At whom were the looks of desire directed. When Bianca was fifteen and Marta thirteen, I was not yet forty. Their childs’ bodies softened almost together. For a while I continued to think that the gazes of men on the street were directed at me, as had happened for twenty-five years; it had become habitual to receive them, to endure them. Then I realized that they slid lewdly from me to rest on the girls; I was alarmed, and gratified.
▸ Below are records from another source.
-- ==== Sys2Proof/Machine/Permit.lean ====
section
/-! DEFINITION. The shutter permit at the F-die (R60–R67, R72): its edges, its loss, the shutter's opening and the yield. -/

namespace Sys2Proof.Machine

open Host (Outcome)

/-- The F-die is out of reset. -/
def fAwake (s : State) : Bool := s.pwr.f == .boot || s.pwr.f == .run

/-- `PERMIT_EDGE` (R61): an edge `dt` ns after the reference edge. An edge that is not valid, with the next valid one still within 2.0 µs
of the last, does not break the run of valid edges (R65; DESIGN CHOICE: log entry 137). -/
def permitEdge (dt : Nat) (s : State) : State :=
  if !fAwake s then s
  else if !s.permit.haveRef then { s with permit.haveRef := true }
  else if 350 ≤ dt && dt ≤ 650 then { s with permit.timing := true }.put SHUTTLE_F_STAT_PVALID 1
  else s

def execPermitEdge (dt : Nat) (s : State) : Outcome State Fault Refusal := run (permitEdge dt) s

/-- `PERMIT_TIMEOUT` (R62, R66): 2.0 µs since the last valid edge. -/
def permitTimeout (s : State) : State :=
  if !s.permit.timing then s
  else
    let s1 := ({ s with permit.timing := false }.put SHUTTLE_F_STAT_PVALID 0).put SHUTTLE_F_STAT_PSTABLE 0
    if s.flag SHUTTLE_F_STAT_SHUT then s1 else if canYield s then yieldCells s1 else closeShutter s1

def execPermitTimeout (s : State) : Outcome State Fault Refusal := run permitTimeout s

/-- `PERMIT_STABLE` (R65): valid edges for 1 ms. -/
def execPermitStable (s : State) : Outcome State Fault Refusal :=
  run (fun s => if s.permit.timing then s.put SHUTTLE_F_STAT_PSTABLE 1 else s) s

/-- A write of 1 to `SHUTCTL.REOPEN` (R65). Opening ends the forced GRID_OPEN; on a yielded unit, which has no connection state that holds
it, the pin is deasserted with that (R67). -/
def reopenWrite (s : State) : State :=
  if !s.flag SHUTTLE_F_STAT_PSTABLE then capture SHUTTLE_F_SHUTCTL_REOPEN.addr 3 s
  else if s.flag SHUTTLE_F_STAT_SHUT then
    let s1 := setEvt 0x051 0x10 (s.put SHUTTLE_F_STAT_SHUT 0)
    if s1.permit.forced then { s1 with permit := { s1.permit with forced := false }, pwr.gridOpen := some false } else s1
  else s

/-- A write of `SHUTCTL.YIELD` (R66, R72). -/
def yieldWrite (arm : Bool) (s : State) : State :=
  if arm && !s.weave.mode.testBit 0 then capture SHUTTLE_F_SHUTCTL_REOPEN.addr 3 s
  else s.putB SHUTTLE_F_STAT_YIELD arm

/-- A write of `SHUTTLE_F.SHUTCTL`. The word 0, which a safety demand sends (R461), reports the demand: it disarms the yield, and on a yielded
unit it asserts GRID_OPEN and sends block tokens (R67; log entry 58). -/
def shutctlWrite (w : Word) (s : State) : State :=
  let s1 := yieldWrite (w.getLsbD 1) s
  let s2 := if w.getLsbD 0 then reopenWrite s1 else s1
  let s3 := if w.toNat / 4 = 0 then s2 else capture SHUTTLE_F_SHUTCTL_REOPEN.addr 2 s2
  if w = 0 && s.permit.yielded then { rawTokens s3 with pwr.gridOpen := some true, permit := { s3.permit with forced := true } } else s3

/-- `REOPEN` (R65). -/
def execReopen (s : State) : Outcome State Fault Refusal := run reopenWrite s

/-- `YIELD` (R66). -/
def execYieldArm (arm : Bool) (s : State) : Outcome State Fault Refusal := run (yieldWrite arm) s

/-- `YIELD_EXPIRY` (R72): the 500 ms of the arming have run out. -/
def execYieldExpiry (s : State) : Outcome State Fault Refusal := run (fun s => s.put SHUTTLE_F_STAT_YIELD 0) s

end Sys2Proof.Machine
end

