-- ==== Sys2Proof/Machine/Security.lean ====
section
/-! DEFINITION. The security core and the lifecycle (R490–R504, R508, R509): quotes, owner certificate, tokens and transitions, fuse
programming, firmware update and restart. -/

namespace Sys2Proof.Machine

open Host (Outcome)

/-! ### Tokens (Table 17-6) -/

def tokWord (t : List Word) (i : Nat) : Nat := (t.getD i 0).toNat
def tokKind (t : List Word) : Nat := bitsAt (tokWord t 1) 16 8
def tokArg (t : List Word) : Nat := bitsAt (tokWord t 1) 24 8
def tokSec (t : List Word) : Nat := tokWord t 12 + 2 ^ 32 * (tokWord t 13 % 256)

/-- The class of the key named in a token's signature block: 1 = Usdenor image, 2 = owner, 3 = Usdenor lifecycle, 0 = another (R494).
(DESIGN CHOICE: log entry 21.) -/
def tokSigner (s : State) (t : List Word) : Nat := keyClass s ((t.drop 16).take 12)

/-- A token of a kind, for an argument, with a nonce, for this unit, whose signature verifies under a signer's class (R499). -/
def tokenOk (s : State) (t : List Word) (kind signer arg : Nat) (nonce : List Word) : Bool :=
  tokWord t 0 == 0x4E4B544C && tokWord t 1 % 2 ^ 16 == 1 && tokKind t == kind && tokArg t == arg &&
    tokWord t 2 + 2 ^ 32 * tokWord t 3 == s.sec.serial && (t.drop 4).take 8 == nonce &&
    tokSigner s t == signer && blockOk (bytesOf ((List.range 56).map fun i => t.getD i 0))

/-- Token n of the TOKEN window. -/
def windowToken (s : State) (n : Nat) : List Word := (List.range 56).map fun i => s.raw (LIFECYCLE_TOKEN_T (56 * n + i)).addr

/-- The nonce that reads from LCNONCE. -/
def lcNonce (s : State) : List Word := (List.range 8).map fun i => s.raw (LIFECYCLE_LCNONCE_N i).addr

/-! ### Wicket scopes -/

/-- Every Wicket scope closes (R506). -/
def closeScopes (s : State) : State := s.put WICKET_STAT_SCOPE 0

/-! ### Fuse programming (R500, R501) -/

/-- A refusal with a reason of Table 17-13 (R498). -/
def lcRefused (reason : Nat) (s : State) : State := raiseH 129 2 reason (setEvt 0x007 2 (s.put LIFECYCLE_STAT_REASON reason))

/-- Before a fuse word: FUSEOK must be 1, or programming pauses (R500). -/
def checkFuseok (s : State) : State :=
  if s.flag HTHERM_STAT_FUSEOK || s.flag LIFECYCLE_STAT_PAUSED then s
  else raiseH 129 3 1 (setEvt 0x007 4 (s.put LIFECYCLE_STAT_PAUSED 1))

/-- The transition takes effect (R502): the service session and the Wicket scopes close; the porter records it and mirrors the state.
(DESIGN CHOICE: log entry 31.) -/
def transitionEffect (old : Nat) (s : State) : State :=
  let new := fuseState s.sec.fuses
  let s1 := loadFuses { s with porter.lcMirror := new, sec.key := s.sec.key || new == 2 }
  let s2 := closeScopes (closeSession 6 s1)
  retain 8 (new + 8 * old) (raiseH 129 1 (new + 8 * old) (setEvt 0x007 1 s2))

/-- The erasures of Table 17-5 for a target: owner certificate, unit key. -/
def erasures (target : Nat) (s : State) : State :=
  if target = 5 || target = 6 then
    let s1 := { s with sec.certs := s.sec.certs.set 2 (0, []), sec.key := s.sec.key && target != 6 }
    (s1.put SECURITY_STAT_OWNCERT 0).putB SECURITY_STAT_KEY s1.sec.key
  else s

/-- Programming is over: the erasures are done, BUSY falls; a burn is journalled, and after one of a counter fuses and mirror are compared
(R515).
(DESIGN CHOICE: log entry 31.) -/
def jobDone (s : State) : State :=
  let s1 := match s.sec.job with
    | some j =>
      if j < 8 then erasures j s
      else
        let t := raiseH 129 4 (j - 8) s
        if j < 11 then compareMirror t else t
    | none => s
  loadFuses { (s1.put LIFECYCLE_STAT_BUSY 0).put LIFECYCLE_STAT_PAUSED 0 with sec := { s1.sec with tasks := [], job := none } }

/-- Start a programming sequence. -/
def startFuseJob (job : Nat) (tasks : List FuseTask) (s : State) : State :=
  let s1 := { s.put LIFECYCLE_STAT_BUSY 1 with sec := { s.sec with tasks := tasks, job := some job } }
  if tasks.isEmpty then jobDone s1 else checkFuseok s1
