-- ==== Sys2Proof/Machine/Intc.lean ====
section
/-! DEFINITION. The interrupt controller's commands (R96–R107): claims and completions, the alias registers, output modes, source
configuration, and the WARDEN target. -/

namespace Sys2Proof.Machine

open Host (Outcome)

/-- A source that Table 3-18 lists. -/
def isSource (n : Nat) : Bool := levelSource n || edgeSource n

/-- R100: the read of a target's `CLAIM`: the winner, its pending bit cleared and its active bit set; 0 when there is none. The WARDEN
and SECURE targets read 0 (R105). -/
def claimRead (t : Nat) (s : State) : Word × State :=
  let n := winner s t
  if 2 ≤ t || n = 0 then (0, s) else (word n, (s.put (pendBit n) 0).put (activeBit n) 1)

/-- `CLAIM`. -/
def execClaim (target : Nat) (s : State) : Outcome State Fault Refusal :=
  run (fun s => let (w, s1) := claimRead target s; emit (.read [w]) s1) s

/-- The address of `COMPLETE_t`. -/
def completeAddr (t : Nat) : Nat := 0x1044 + 0x10 * t

/-- A write of `COMPLETE_t` (R99–R101): the source's active bit is cleared; a level source whose level is still asserted becomes pending
again. Refused with cause 0x3 when the source is not active for that target, and on the WARDEN and SECURE targets. -/
def completeWrite (t : Nat) (w : Word) (s : State) : State :=
  let n := bitsAt w.toNat 0 8
  if 2 ≤ t || !s.flag (activeBit n) || s.get (INTC_0_SRCCFG_TARGET n) != t then capture (completeAddr t) 3 s
  else
    let s1 := s.put (activeBit n) 0
    let s2 := if levelSource n && s.intc.level.contains n then s1.put (pendBit n) 1 else s1
    let s3 := announce s n s2
    if w.toNat / 256 = 0 then s3 else capture (completeAddr t) 2 s3

/-- `COMPLETE`. -/
def execComplete (target : Nat) (value : Word) (s : State) : Outcome State Fault Refusal := run (completeWrite target value) s

/-- The sources 32·w to 32·w + 31 that satisfy `p`, as a mask. -/
def sourceMask (w : Nat) (p : Nat → Bool) : Word :=
  (List.range 32).foldl (fun m i => if p (32 * w + i) then m ||| word (2 ^ i) else m) 0

/-- `PENDSET` (R99, R103): 1 bits set pending bits of edge sources; unused numbers and level sources are ignored. -/
def pendsetWrite (idx : Nat) (w : Word) (s : State) : State :=
  let a := 0x2040 + 4 * idx
  announceAll s (s.setRaw a (s.raw a ||| (w &&& sourceMask idx edgeSource)))

/-- `PENDCLR`: 1 bits clear pending bits of edge sources. -/
def pendclrWrite (idx : Nat) (w : Word) (s : State) : State :=
  let a := 0x2040 + 4 * idx
  s.setRaw a (s.raw a &&& ~~~(w &&& sourceMask idx edgeSource))

/-- A plain write of `PENDw`: the pending bits of edge sources take the written bits (R99, R103). -/
def pendWrite (idx : Nat) (w : Word) (s : State) : State :=
  let a := 0x2040 + 4 * idx
  let m := sourceMask idx edgeSource
  announceAll s (s.setRaw a ((s.raw a &&& ~~~m) ||| (w &&& m)))

/-- The mask bits that the host can write: those of numbers that are not SECURE-target ("Host writes to mask bits of SECURE-target
sources are ignored"). Numbers that Table 3-18 does not list have mask bits too. -/
def hostMaskable (s : State) (idx : Nat) : Word := sourceMask idx fun n => n != 0 && s.get (INTC_0_SRCCFG_TARGET n) != 3

/-- `MASKSET`: 1 bits set mask bits. -/
def masksetWrite (idx : Nat) (w : Word) (s : State) : State :=
  let a := 0x20A0 + 4 * idx
  s.setRaw a (s.raw a ||| (w &&& hostMaskable s idx))

/-- `MASKCLR`: 1 bits clear mask bits. -/
def maskclrWrite (idx : Nat) (w : Word) (s : State) : State :=
  let a := 0x20A0 + 4 * idx
  announceAll s (s.setRaw a (s.raw a &&& ~~~(w &&& hostMaskable s idx)))

/-- A plain write of `MASKw`. -/
def maskWrite (idx : Nat) (w : Word) (s : State) : State :=
  let a := 0x20A0 + 4 * idx
  let m := hostMaskable s idx
  announceAll s (s.setRaw a ((s.raw a &&& ~~~m) ||| (w &&& m)))

/-- A 1 written to source 0, which is RSV in word 0, is captured with cause 0x2 after the rest has been applied. -/
def rsv0 (a idx : Nat) (w : Word) (s : State) : State := if idx = 0 && w.getLsbD 0 then capture a 2 s else s

def execPendset (idx : Nat) (value : Word) (s : State) : Outcome State Fault Refusal :=
  run (fun s => rsv0 (0x2060 + 4 * idx) idx value (pendsetWrite idx value s)) s

def execPendclr (idx : Nat) (value : Word) (s : State) : Outcome State Fault Refusal :=
  run (fun s => rsv0 (0x2080 + 4 * idx) idx value (pendclrWrite idx value s)) s

def execMaskset (idx : Nat) (value : Word) (s : State) : Outcome State Fault Refusal :=
  run (fun s => rsv0 (0x20C0 + 4 * idx) idx value (masksetWrite idx value s)) s

def execMaskclr (idx : Nat) (value : Word) (s : State) : Outcome State Fault Refusal :=
  run (fun s => rsv0 (0x20E0 + 4 * idx) idx value (maskclrWrite idx value s)) s

/-- `OUTCFG_t` (R104): the write under its lock group; when MODE of HOST_A or HOST_B goes from pin to MSI-X, one message leaves for every
source deliverable to the target, in source-number order. -/
def outcfgWrite (t : Nat) (w : Word) (s : State) : State :=
  let a := 0x104C + 0x10 * t
  if 2 ≤ t then (if w = 0 then s else capture a 2 s)
  else
    let s1 := writeReg a w s
    if !s.flag (INTC_0_OUTCFG_MODE t) && s1.flag (INTC_0_OUTCFG_MODE t) then
      (List.range 256).foldl (fun s n => if deliverable s n && s.get (INTC_0_SRCCFG_TARGET n) = t then sendMsix n s else s) s1
    else s1

def execOutcfgWrite (target : Nat) (value : Word) (s : State) : Outcome State Fault Refusal := run (outcfgWrite target value) s

/-- `SRCCFG[n]` (R106): sources 128 and 129 are in lock group 15; a write that changes TARGET of an active source is refused with cause
0x3; a pending bit moves with its source. -/
def srccfgWrite (n : Nat) (w : Word) (s : State) : State :=
  let a := 0x1400 + 4 * n
  if n = 128 || n = 129 then capture a 1 s
  else if s.flag (activeBit n) && bitsAt w.toNat 0 2 != s.get (INTC_0_SRCCFG_TARGET n) then capture a 3 s
  else announce s n (writeReg a w s)

def execSrccfgWrite (src : Nat) (value : Word) (s : State) : Outcome State Fault Refusal := run (srccfgWrite src value) s

/-- One register clock of the WARDEN target (R105): the winner is claimed, its number is queued to `WARDEN.IRQIN`, and the claim is
completed. A level source is held; with its frame dropped (R55) until the F-die can be reached, else until its level has dropped. -/
def wardenPass (s : State) : State :=
  let n := winner s 2
  if n = 0 then s
  else
    let s1 := postWrite WARDEN_IRQIN_SRC.addr [word n] (s.put (pendBit n) 0)
    if !levelSource n then s1
    else
      let i := s1.intc
      let d := if reachable s 0x52 then i.dropped else insertNat n i.dropped
      { s1 with intc := { i with held := insertNat n i.held, dropped := d } }

/-- `WARDEN_TARGET_PASS`. -/
def execWardenTargetPass (s : State) : Outcome State Fault Refusal := run wardenPass s

end Sys2Proof.Machine
end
Finally I said to myself with ironic wistfulness: a stage is about to end.

Yet I began to pay more attention to myself, as if I wanted to keep the body I was accustomed to, put off its departure. When my daughters’ boyfriends came to the house, I tried to make myself more attractive to receive them. I barely saw them, when they entered, when they left, saying goodbye to me in embarrassment, and yet I was very careful about my appearance, my manners. Bianca took them into her room, Marta into hers, I was alone. I wanted my daughters to be loved, I couldn’t bear them not to be, I was terrified of their possible unhappiness; but the gusts of sensuality they exhaled were violent, voracious, and I felt that the force of attraction of their bodies was as if subtracted from mine. So I was content when they told me, laughing, that the boys had found me a young and good-looking mother. It seemed to me for a few minutes that our three organisms had reached a pleasant accord.